Re: BUG #15727: PANIC: cannot abort transaction 295144144, it was already committed

From: r(dot)zharkov(at)postgrespro(dot)ru
To: Andres Freund <andres(at)anarazel(dot)de>
Cc: Tom Lane <tgl(at)sss(dot)pgh(dot)pa(dot)us>, pgsql-bugs(at)lists(dot)postgresql(dot)org
Subject: Re: BUG #15727: PANIC: cannot abort transaction 295144144, it was already committed
Date: 2019-04-11 03:29:03
Message-ID: 17809a9ce6649f6b9095d782d73ed26b@postgrespro.ru
Views: Raw Message | Whole Thread | Download mbox | Resend email
Thread:
Lists: pgsql-bugs

On 2019-04-07 00:17, Andres Freund wrote:

> I'd be very surprised if it weren't
>
> commit 5db6df0c0117ff2a4e0cd87594d2db408cd5022f
> Author: Andres Freund <andres(at)anarazel(dot)de>
> Date: 2019-03-23 19:55:57 -0700
>
> tableam: Add tuple_{insert, delete, update, lock} and use.

> Greetings,
>
> Andres Freund

Hello,
I finished bisect and recheck the result.

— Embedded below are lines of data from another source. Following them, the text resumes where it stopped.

-- ==== Sys2Proof/Laws/State.lean ====
section
/-! SUPPORT. One lemma per field per update of State, and the registers after an update. -/

namespace Sys2Proof.Machine

@[simp] theorem setGpr_seg (s : State) (i : Nat) (v : Word) : (s.setGpr i v).seg = s.seg := rfl
@[simp] theorem setGpr_ip (s : State) (i : Nat) (v : Word) : (s.setGpr i v).ip = s.ip := rfl
@[simp] theorem setGpr_flags (s : State) (i : Nat) (v : Word) : (s.setGpr i v).flags = s.flags := rfl
@[simp] theorem setGpr_mem (s : State) (i : Nat) (v : Word) : (s.setGpr i v).mem = s.mem := rfl
@[simp] theorem setGpr_params (s : State) (i : Nat) (v : Word) : (s.setGpr i v).params = s.params := rfl

@[simp] theorem setSeg_gpr (s : State) (i : Nat) (v : Word) : (s.setSeg i v).gpr = s.gpr := rfl
@[simp] theorem setSeg_ip (s : State) (i : Nat) (v : Word) : (s.setSeg i v).ip = s.ip := rfl
@[simp] theorem setSeg_flags (s : State) (i : Nat) (v : Word) : (s.setSeg i v).flags = s.flags := rfl
@[simp] theorem setSeg_mem (s : State) (i : Nat) (v : Word) : (s.setSeg i v).mem = s.mem := rfl
@[simp] theorem setSeg_params (s : State) (i : Nat) (v : Word) : (s.setSeg i v).params = s.params := rfl

@[simp] theorem setIp_gpr (s : State) (v : Word) : (s.setIp v).gpr = s.gpr := rfl
@[simp] theorem setIp_seg (s : State) (v : Word) : (s.setIp v).seg = s.seg := rfl
@[simp] theorem setIp_ip (s : State) (v : Word) : (s.setIp v).ip = v := rfl
@[simp] theorem setIp_flags (s : State) (v : Word) : (s.setIp v).flags = s.flags := rfl
@[simp] theorem setIp_mem (s : State) (v : Word) : (s.setIp v).mem = s.mem := rfl
@[simp] theorem setIp_params (s : State) (v : Word) : (s.setIp v).params = s.params := rfl

@[simp] theorem setFlags_gpr (s : State) (f : Word) : (s.setFlags f).gpr = s.gpr := rfl
@[simp] theorem setFlags_seg (s : State) (f : Word) : (s.setFlags f).seg = s.seg := rfl
@[simp] theorem setFlags_ip (s : State) (f : Word) : (s.setFlags f).ip = s.ip := rfl
@[simp] theorem setFlags_flags (s : State) (f : Word) : (s.setFlags f).flags = f := rfl
@[simp] theorem setFlags_mem (s : State) (f : Word) : (s.setFlags f).mem = s.mem := rfl
@[simp] theorem setFlags_params (s : State) (f : Word) : (s.setFlags f).params = s.params := rfl

@[simp] theorem setMem_gpr (s : State) (m : Memory) : (s.setMem m).gpr = s.gpr := rfl
@[simp] theorem setMem_seg (s : State) (m : Memory) : (s.setMem m).seg = s.seg := rfl
@[simp] theorem setMem_ip (s : State) (m : Memory) : (s.setMem m).ip = s.ip := rfl
@[simp] theorem setMem_flags (s : State) (m : Memory) : (s.setMem m).flags = s.flags := rfl
@[simp] theorem setMem_mem (s : State) (m : Memory) : (s.setMem m).mem = m := rfl
@[simp] theorem setMem_params (s : State) (m : Memory) : (s.setMem m).params = s.params := rfl

@[simp] theorem advanceIp_gpr (s : State) (n : Nat) : (advanceIp s n).gpr = s.gpr := rfl
@[simp] theorem advanceIp_seg (s : State) (n : Nat) : (advanceIp s n).seg = s.seg := rfl
@[simp] theorem advanceIp_ip (s : State) (n : Nat) : (advanceIp s n).ip = s.ip + BitVec.ofNat 16 n := rfl
@[simp] theorem advanceIp_flags (s : State) (n : Nat) : (advanceIp s n).flags = s.flags := rfl
@[simp] theorem advanceIp_mem (s : State) (n : Nat) : (advanceIp s n).mem = s.mem := rfl
@[simp] theorem advanceIp_params (s : State) (n : Nat) : (advanceIp s n).params = s.params := rfl

@[simp] theorem getGpr_setSeg (s : State) (i j : Nat) (v : Word) : (s.setSeg i v).getGpr j = s.getGpr j := rfl
@[simp] theorem getGpr_setIp (s : State) (j : Nat) (v : Word) : (s.setIp v).getGpr j = s.getGpr j := rfl
@[simp] theorem getGpr_setFlags (s : State) (j : Nat) (f : Word) : (s.setFlags f).getGpr j = s.getGpr j := rfl
@[simp] theorem getGpr_setMem (s : State) (j : Nat) (m : Memory) : (s.setMem m).getGpr j = s.getGpr j := rfl
@[simp] theorem getGpr_advanceIp (s : State) (j n : Nat) : (advanceIp s n).getGpr j = s.getGpr j := rfl
@[simp] theorem getSeg_setGpr (s : State) (i j : Nat) (v : Word) : (s.setGpr i v).getSeg j = s.getSeg j := rfl
@[simp] theorem getSeg_setIp (s : State) (j : Nat) (v : Word) : (s.setIp v).getSeg j = s.getSeg j := rfl
@[simp] theorem getSeg_setFlags (s : State) (j : Nat) (f : Word) : (s.setFlags f).getSeg j = s.getSeg j := rfl
@[simp] theorem getSeg_setMem (s : State) (j : Nat) (m : Memory) : (s.setMem m).getSeg j = s.getSeg j := rfl
@[simp] theorem getSeg_advanceIp (s : State) (j n : Nat) : (advanceIp s n).getSeg j = s.getSeg j := rfl

@[simp] theorem ax_lt : AX < 8 := by decide
@[simp] theorem bx_lt : BX < 8 := by decide
@[simp] theorem sp_lt : SP < 8 := by decide
@[simp] theorem es_lt : ES < 4 := by decide
@[simp] theorem cs_lt : CS < 4 := by decide
@[simp] theorem ss_lt : SS < 4 := by decide
@[simp] theorem ds_lt : DS < 4 := by decide

/-- A register reads the value last written to it, and a write leaves every other register alone. -/
theorem getGpr_setGpr (s : State) (i j : Nat) (v : Word) :
    (s.setGpr i v).getGpr j = if i = j ∧ i < 8 then v else s.getGpr j := by
  simp only [State.getGpr, State.setGpr, Vector.getElem?_setIfInBounds]
  by_cases hij : i = j
  · subst hij
    by_cases hi : i < 8 <;> simp [hi]
  · simp [hij]

theorem getSeg_setSeg (s : State) (i j : Nat) (v : Word) :
    (s.setSeg i v).getSeg j = if i = j ∧ i < 4 then v else s.getSeg j := by
  simp only [State.getSeg, State.setSeg, Vector.getElem?_setIfInBounds]
  by_cases hij : i = j
  · subst hij
    by_cases hi : i < 4 <;> simp [hi]
  · simp [hij]

@[simp] theorem getGpr_setGpr_same (s : State) (i : Nat) (v : Word) (h : i < 8) : (s.setGpr i v).getGpr i = v := by
  simp [getGpr_setGpr, h]

@[simp] theorem getSeg_setSeg_same (s : State) (i : Nat) (v : Word) (h : i < 4) : (s.setSeg i v).getSeg i = v := by
  simp [getSeg_setSeg, h]

theorem getGpr_setGpr_of_ne (s : State) {i j : Nat} (v : Word) (h : i ≠ j) : (s.setGpr i v).getGpr j = s.getGpr j := by
  simp [getGpr_setGpr, h]

theorem getSeg_setSeg_of_ne (s : State) {i j : Nat} (v : Word) (h : i ≠ j) : (s.setSeg i v).getSeg j = s.getSeg j := by
  simp [getSeg_setSeg, h]

/-- The accessors and setters as plain reads and updates of the vectors. -/
theorem getGpr_eq_getElem (s : State) {i : Nat} (h : i < 8) : s.getGpr i = s.gpr[i] := by
  simp [State.getGpr, h]

theorem getSeg_eq_getElem (s : State) {i : Nat} (h : i < 4) : s.getSeg i = s.seg[i] := by
  simp [State.getSeg, h]

theorem setGpr_eq_set (s : State) {i : Nat} (v : Word) (h : i < 8) : s.setGpr i v = { s with gpr := s.gpr.set i v } := by
  simp only [State.setGpr]
  congr 1
  apply Vector.ext
  intro j hj
  simp [Vector.getElem_setIfInBounds, Vector.getElem_set]

theorem setSeg_eq_set (s : State) {i : Nat} (v : Word) (h : i < 4) : s.setSeg i v = { s with seg := s.seg.set i v } := by
  simp only [State.setSeg]
  congr 1
  apply Vector.ext
  intro j hj
  simp [Vector.getElem_setIfInBounds, Vector.getElem_set]

/-- Two general-purpose files that read the same through every index are the same. -/
theorem gpr_ext {s t : State} (h : ∀ j, j < 8 → s.getGpr j = t.getGpr j) : s.gpr = t.gpr := by
  apply Vector.ext
  intro j hj
  have := h j hj
  simpa [State.getGpr, hj] using this

theorem seg_ext {s t : State} (h : ∀ j, j < 4 → s.getSeg j = t.getSeg j) : s.seg = t.seg := by
  apply Vector.ext
  intro j hj
  have := h j hj
  simpa [State.getSeg, hj] using this

theorem state_ext {s t : State} (hg : s.gpr = t.gpr) (hs : s.seg = t.seg) (hi : s.ip = t.ip)
    (hf : s.flags = t.flags) (hm : s.mem = t.mem) (hp : s.params = t.params) : s = t := by
  cases s
  cases t
  simp_all

end Sys2Proof.Machine
end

ad308058cc8666c50b43179e64d6bb7aeb3ba169 is the first bad commit
commit ad308058cc8666c50b43179e64d6bb7aeb3ba169
Author: Thomas Munro <tmunro(at)postgresql(dot)org>
Date: Thu Mar 28 10:59:19 2019 +1300

Use FullTransactionId for the transaction stack.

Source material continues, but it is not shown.